+++ Records supplied +++
theorem Dev.slotReply_kp {μ : Nat} {ω : Dev} (d : Dev) (die : Nat) (slot : Nat) (msg : Bytes)  (hμ : Within 0x1400000000000000000000000000000402000000000000000000000000000000000000000000000000000000000000000000000000 μ) (hκ : Agree μ ω d) : Agree μ ω (Dev.slotReply d die slot msg) := by
  unfold Dev.slotReply
  repeat' (first | with_reducible assumption | intro _ | (simp only [id_eq]) | (with_reducible refine Dev.put_kp (hf := by first | assumption | exact hμ.bit rfl) (hμ := hμ.up (by decide)) (hκ := ?_) ..) | (with_reducible refine Dev.putData_kp (hr := by first | assumption | exact hμ.bit rfl) (hμ := hμ.up (by decide)) (hκ := ?_) ..) | (with_reducible refine Dev.slotSend_kp (hμ := hμ.up (by decide)) (hκ := ?_) ..) | (with_reducible apply Agree.ite) | split)

theorem Dev.wardRefuse_kp {μ : Nat} {ω : Dev} (d : Dev) (die : Nat)  (hμ : Within 0x4000000000000000000000000000000000000000000000000000000000000000000000000000000 μ) (hκ : Agree μ ω d) : Agree μ ω (Dev.wardRefuse d die) := by
  unfold Dev.wardRefuse
  repeat' (first | with_reducible assumption | intro _ | (simp only [id_eq]) | (with_reducible refine Dev.countSat_kp (hf := by first | assumption | exact hμ.bit rfl) (hμ := hμ.up (by decide)) (hκ := ?_) ..) | (with_reducible apply Agree.ite) | split)

theorem Dev.octlWrite_kp {μ : Nat} {ω : Dev} (d : Dev) (die : Nat) (by_ : Nat) (v : Nat)  (hμ : Within 0x1400000000000000000000000004000002000000000000000000000000000000000000000000000000000000000000000000000000 μ) (hκ : Agree μ ω d) : Agree μ ω (Dev.octlWrite d die by_ v) := by
  unfold Dev.octlWrite
  repeat' (first | with_reducible assumption | intro _ | (simp only [id_eq]) | (with_reducible refine Dev.put_kp (hf := by first | assumption | exact hμ.bit rfl) (hμ := hμ.up (by decide)) (hκ := ?_) ..) | (with_reducible refine Dev.slotSend_kp (hμ := hμ.up (by decide)) (hκ := ?_) ..) | (with_reducible refine Dev.wardRefuse_kp (hμ := hμ.up (by decide)) (hκ := ?_) ..) | (with_reducible apply Agree.ite) | split)

theorem Dev.eventSend_kp {μ : Nat} {ω : Dev} (d : Dev) (die : Nat)  (hμ : Within 0x400000000000000000000000000000104000000000000000000000000000000000000000000000000000000000000000000000000 μ) (hκ : Agree μ ω d) : Agree μ ω (Dev.eventSend d die) := by
  unfold Dev.eventSend
  repeat' (first | with_reducible assumption | intro _ | (simp only [id_eq]) | (with_reducible refine Dev.mbxFrame_kp (hμ := hμ.up (by decide)) (hκ := ?_) ..) | (with_reducible refine Dev.put_kp (hf := by first | assumption | exact hμ.bit rfl) (hμ := hμ.up (by decide)) (hκ := ?_) ..) | (with_reducible apply Agree.ite) | (with_reducible apply Agree.foldl) | (with_reducible apply Agree.foldl_fst) | (with_reducible apply Agree.foldl_snd) | split)

theorem Dev.ectlWrite_kp {μ : Nat} {ω : Dev} (d : Dev) (die : Nat) (by_ : Nat) (v : Nat)  (hμ : Within 0x400000000000000000000000004000104000000000000000000000000000000000000000000000000000000000000000000000000 μ) (hκ : Agree μ ω d) : Agree μ ω (Dev.ectlWrite d die by_ v) := by
  unfold Dev.ectlWrite
  repeat' (first | with_reducible assumption | intro _ | (simp only [id_eq]) | (with_reducible refine Dev.eventSend_kp (hμ := hμ.up (by decide)) (hκ := ?_) ..) | (with_reducible refine Dev.put_kp (hf := by first | assumption | exact hμ.bit rfl) (hμ := hμ.up (by decide)) (hκ := ?_) ..) | (with_reducible refine Dev.wardRefuse_kp (hμ := hμ.up (by decide)) (hκ := ?_) ..) | (with_reducible apply Agree.ite) | split)

theorem Dev.eventDone_kp {μ : Nat} {ω : Dev} (d : Dev) (die : Nat)  (hμ : Within 0x4000000000000000000000000000000000000000000000000000000000000000000000000 μ) (hκ : Agree μ ω d) : Agree μ ω (Dev.eventDone d die) := by
  unfold Dev.eventDone
  repeat' (first | with_reducible assumption | intro _ | (simp only [id_eq]) | (with_reducible refine Dev.put_kp (hf := by first | assumption | exact hμ.bit rfl) (hμ := hμ.up (by decide)) (hκ := ?_) ..) | (with_reducible apply Agree.ite) | split)

theorem Dev.subWrite_kp {μ : Nat} {ω : Dev} (d : Dev) (die : Nat) (v : Nat)  (hμ : Within 0x110000000000000000000000000000000000000000000000000000000000000000000000000 μ) (hκ : Agree μ ω d) : Agree μ ω (Dev.subWrite d die v) := by
  unfold Dev.subWrite
  repeat' (first | with_reducible assumption | intro _ | (simp only [id_eq]) | (with_reducible refine Dev.writeKey_kp _ _ _ _ _ _ _ (by first | assumption | exact hμ.bit (by decide) | exact hall _) ?_) | (with_reducible refine Dev.put_kp (hf := by first | assumption | exact hμ.bit rfl) (hμ := hμ.up (by decide)) (hκ := ?_) ..) | (with_reducible apply Agree.ite) | split)

theorem Dev.leadWrite_kp {μ : Nat} {ω : Dev} (d : Dev) (die : Nat) (by_ : Nat) (v : Nat)  (hμ : Within 0x4000000000000000004000000000000000000000000000000000000000000000000000000000000 μ) (hκ : Agree μ ω d) : Agree μ ω (Dev.leadWrite d die by_ v) := by
  unfold Dev.leadWrite
  repeat' (first | with_reducible assumption | intro _ | (simp only [id_eq]) | (with_reducible refine Dev.writeKey_kp _ _ _ _ _ _ _ (by first | assumption | exact hμ.bit (by decide) | exact hall _) ?_) | (with_reducible refine Dev.wardRefuse_kp (hμ := hμ.up (by decide)) (hκ := ?_) ..) | (with_reducible apply Agree.ite) | split)

theorem Dev.mbxRefuse_kp {μ : Nat} {ω : Dev} (d : Dev) (die : Nat) (p : Nat) (r : RPkt) (code : Nat)  (hμ : Within 0x400000000000000000000000000000000020000000000000000000000000000000000000000000000000000000000000000000000 μ) (hκ : Agree μ ω d) : Agree μ ω (Dev.mbxRefuse d die p r code) := by
  unfold Dev.mbxRefuse
  repeat' (first | with_reducible assumption | intro _ | (simp only [id_eq]) | (with_reducible refine Dev.count_kp (hf := by first | assumption | exact hμ.bit rfl) (hμ := hμ.up (by decide)) (hκ := ?_) ..) | (with_reducible refine Dev.mbxFrame_kp (hμ := hμ.up (by decide)) (hκ := ?_) ..) | (with_reducible apply Agree.ite) | split)

theorem Dev.slotDeliver_kp {μ : Nat} {ω : Dev} (d : Dev) (die : Nat) (p : Nat) (lead : Nat) (r : RPkt)  (hμ : Within 0x1000000000000000000000000000000202d80000000000000000000000000000000000000000000000000000000000000000000000 μ) (hκ : Agree μ ω d) : Agree μ ω (Dev.slotDeliver d die p lead r) := by
  unfold Dev.slotDeliver
  repeat' (first | with_reducible assumption | intro _ | (simp only [id_eq]) | (simp only [Agree.set_mbxIn (hμ.bit (by decide))]) | (with_reducible refine Dev.put_kp (hf := by first | assumption | exact hμ.bit rfl) (hμ := hμ.up (by decide)) (hκ := ?_) ..) | (with_reducible refine Dev.putData_kp (hr := by first | assumption | exact hμ.bit rfl) (hμ := hμ.up (by decide)) (hκ := ?_) ..) | (with_reducible apply Agree.ite) | split)

theorem Dev.mbxRequest_kp {μ : Nat} {ω : Dev} (d : Dev) (die : Nat) (p : Nat)  (hμ : Within 0x1400000000000000000000000000000202da8000000000000000000000000000000000000000000000000000000000000000000000 μ) (hκ : Agree μ ω d) : Agree μ ω (Dev.mbxRequest d die p) := by
  unfold Dev.mbxRequest
  repeat' (first | with_reducible assumption | intro _ | (simp only [id_eq]) | (with_reducible refine Dev.mbxRefuse_kp (hμ := hμ.up (by decide)) (hκ := ?_) ..) | (with_reducible refine Dev.replyOut_kp (hμ := hμ.up (by decide)) (hκ := ?_) ..) | (with_reducible refine Dev.rxTake_kp (heq := by with_reducible assumption) (hμ := hμ.up (by decide)) (hκ := ?_)) | (with_reducible refine Dev.slotDeliver_kp (hμ := hμ.up (by decide)) (hκ := ?_) ..) | (with_reducible apply Agree.ite) | split)

theorem Dev.setWard_kp {μ : Nat} {ω : Dev} (d : Dev) (die : Nat) (w : Ward)  (hμ : Within 0x8000000000000000000000000000000000000000000000000000000000000000000000000000000000000000000000000000000000 μ) (hκ : Agree μ ω d) : Agree μ ω (Dev.setWard d die w) := by
  unfold Dev.setWard
  repeat' (first | with_reducible assumption | intro _ | (simp only [id_eq]) | (simp only [Agree.set_wards (hμ.bit (by decide))]) | (with_reducible refine Dev.put_kp (hf := by first | assumption | exact hμ.bit rfl) (hμ := hμ.up (by decide)) (hκ := ?_) ..) | (with_reducible apply Agree.ite) | split)

theorem Dev.modWard_kp {μ : Nat} {ω : Dev} (d : Dev) (die : Nat) (f : Ward → Ward)  (hμ : Within 0x8000000000000000000000000000000000000000000000000000000000000000000000000000000000000000000000000000000000 μ) (hκ : Agree μ ω d) : Agree μ ω (Dev.modWard d die f) := by
  unfold Dev.modWard
  repeat' (first | with_reducible assumption | intro _ | (simp only [id_eq]) | (with_reducible refine Dev.setWard_kp (hμ := hμ.up (by decide)) (hκ := ?_) ..) | (with_reducible apply Agree.ite) | split)

theorem Dev.epochWrite_kp {μ : Nat} {ω : Dev} (d : Dev) (die : Nat) (v : Nat)  (hμ : Within 0x2000000000000000000000000000000000000000000000000000000000000000000000000000 μ) (hκ : Agree μ ω d) : Agree μ ω (Dev.epochWrite d die v) := by
  unfold Dev.epochWrite
  repeat' (first | with_reducible assumption | intro _ | (simp only [id_eq]) | (with_reducible refine Dev.put_kp (hf := by first | assumption | exact hμ.bit rfl) (hμ := hμ.up (by decide)) (hκ := ?_) ..) | (with_reducible apply Agree.ite) | split)

theorem Dev.measExtend_kp {μ : Nat} {ω : Dev} (d : Dev) (die : Nat)  (hμ : Within 0x8000000000000000000000000000000000000000000000000000000000000000000000000000000000000000000000000000000000 μ) (hκ : Agree μ ω d) : Agree μ ω (Dev.measExtend d die) := by
  unfold Dev.measExtend
  repeat' (first | with_reducible assumption | intro _ | (simp only [id_eq]) | (with_reducible refine Dev.modWard_kp (hμ := hμ.up (by decide)) (hκ := ?_) ..) | (with_reducible apply Agree.ite) | split)

theorem Dev.report_kp {μ : Nat} {ω : Dev} (d : Dev) (die : Nat) (nonce : Bytes)  (hμ : Within 0x4000000000000000000000000000000000000000000000000000000000000000000000000000000000000000000000 μ) (hκ : Agree μ ω d) : Agree μ ω (Dev.report d die nonce).2 := by
  unfold Dev.report
  repeat' (first | with_reducible assumption | intro _ | (simp only [id_eq]) | (with_reducible refine Dev.draw_kp' (heq := by with_reducible assumption) (hμ := hμ.up (by decide)) (hκ := ?_) ..) | (with_reducible refine Dev.draw_kp (hμ := hμ.up (by decide)) (hκ := ?_) ..) | (with_reducible apply Agree.ite) | split)

theorem Dev.report_kp' {μ : Nat} {ω : Dev} {d : Dev} {die : Nat} {nonce : Bytes} {y0} {rd : Dev} (heq : Dev.report d die nonce = (y0, rd))  (hμ : Within 0x4000000000000000000000000000000000000000000000000000000000000000000000000000000000000000000000 μ) (hκ : Agree μ ω d) : Agree μ ω rd := by
  have k := Dev.report_kp (μ := μ) (ω := ω) d die nonce  (hμ := hμ) (hκ := hκ); rw [heq] at k; exact k

theorem Dev.wardGo_kp {μ : Nat} {ω : Dev} (d : Dev) (die : Nat) (op : Nat)  (hμ : Within 0x8000000000000000000000000080000000000000000000000000000000000000000000000000000000000000000000000000000000 μ) (hκ : Agree μ ω d) : Agree μ ω (Dev.wardGo d die op) := by
  unfold Dev.wardGo
  repeat' (first | with_reducible assumption | intro _ | (simp only [id_eq]) | (with_reducible refine Dev.modWard_kp (hμ := hμ.up (by decide)) (hκ := ?_) ..) | (with_reducible refine Dev.put_kp (hf := by first | assumption | exact hμ.bit rfl) (hμ := hμ.up (by decide)) (hκ := ?_) ..) | (with_reducible apply Agree.ite) | split)

theorem Dev.opctlWrite_kp {μ : Nat} {ω : Dev} (d : Dev) (die : Nat) (v : Nat)  (hμ : Within 0x8000000000000000000000000080000000000000000000000000000000000000000000000000000000000000000000000000000000 μ) (hκ : Agree μ ω d) : Agree μ ω (Dev.opctlWrite d die v) := by
  unfold Dev.opctlWrite
  repeat' (first | with_reducible assumption | intro _ | (simp only [id_eq]) | (with_reducible refine Dev.writeKey_kp _ _ _ _ _ _ _ (by first | assumption | exact hμ.bit (by decide) | exact hall _) ?_) | (with_reducible refine Dev.wardGo_kp (hμ := hμ.up (by decide)) (hκ := ?_) ..) | (with_reducible apply Agree.ite) | split)

theorem Dev.keyx_kp {μ : Nat} {ω : Dev} (d : Dev) (die : Nat) (inp : Bytes)  (hμ : Within 0x4000000000000000000000000000000000000000000000000000000000000000000000000000000000000000000000 μ) (hκ : Agree μ ω d) : Agree μ ω (Dev.keyx d die inp).2 := by
  unfold Dev.keyx
  repeat' (first | with_reducible assumption | intro _ | (simp only [id_eq]) | (with_reducible refine Dev.draw_kp' (heq := by with_reducible assumption) (hμ := hμ.up (by decide)) (hκ := ?_) ..) | (with_reducible refine Dev.draw_kp (hμ := hμ.up (by decide)) (hκ := ?_) ..) | (with_reducible apply Agree.ite) | split)

theorem Dev.keyx_kp' {μ : Nat} {ω : Dev} {d : Dev} {die : Nat} {inp : Bytes} {y0} {rd : Dev} (heq : Dev.keyx d die inp = (y0, rd))  (hμ : Within 0x4000000000000000000000000000000000000000000000000000000000000000000000000000000000000000000000 μ) (hκ : Agree μ ω d) : Agree μ ω rd := by
  have k := Dev.keyx_kp (μ := μ) (ω := ω) d die inp  (hμ := hμ) (hκ := hκ); rw [heq] at k; exact k

theorem Dev.wardOpDone_kp {μ : Nat} {ω : Dev} (d : Dev) (die : Nat)  (hμ : Within 0x8000000000004000000000000280000000000000000000000000000000000000000000000000000000000000000000000000000000 μ) (hκ : Agree μ ω d) : Agree μ ω (Dev.wardOpDone d die) := by
  unfold Dev.wardOpDone
  repeat' (first | with_reducible assumption | intro _ | (simp only [id_eq]) | (with_reducible refine Dev.keyx_kp' (heq := by with_reducible assumption) (hμ := hμ.up (by decide)) (hκ := ?_) ..) | (with_reducible refine Dev.keyx_kp (hμ := hμ.up (by decide)) (hκ := ?_) ..) | (with_reducible refine Dev.modWard_kp (hμ := hμ.up (by decide)) (hκ := ?_) ..) | (with_reducible refine Dev.put_kp (hf := by first | assumption | exact hμ.bit rfl) (hμ := hμ.up (by decide)) (hκ := ?_) ..) | (with_reducible refine Dev.putData_kp (hr := by first | assumption | exact hμ.bit rfl) (hμ := hμ.up (by decide)) (hκ := ?_) ..) | (with_reducible refine Dev.report_kp' (heq := by with_reducible assumption) (hμ := hμ.up (by decide)) (hκ := ?_) ..) | (with_reducible refine Dev.report_kp (hμ := hμ.up (by decide)) (hκ := ?_) ..) | (with_reducible apply Agree.ite) | split)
+++
* **Your goal**
Scan the entries above for the string "RPkt" and copy each line that contains it.

* **Answer box**
theorem Dev.mbxRefuse_kp {μ : Nat} {ω : Dev} (d : Dev) (die : Nat) (p : Nat) (r : RPkt) (code : Nat)  (hμ : Within 0x400000000000000000000000000000000020000000000000000000000000000000000000000000000000000000000000000000000 μ) (hκ : Agree μ ω d) : Agree μ ω (Dev.mbxRefuse d die p r code) := by
theorem Dev.slotDeliver_kp {μ : Nat} {ω : Dev} (d : Dev) (die : Nat) (p : Nat) (lead : Nat) (r : RPkt)  (hμ : Within 0x1000000000000000000000000000000202d80000000000000000000000000000000000000000000000000000000000000000000000 μ) (hκ : Agree μ ω d) : Agree μ ω (Dev.slotDeliver d die p lead r) := by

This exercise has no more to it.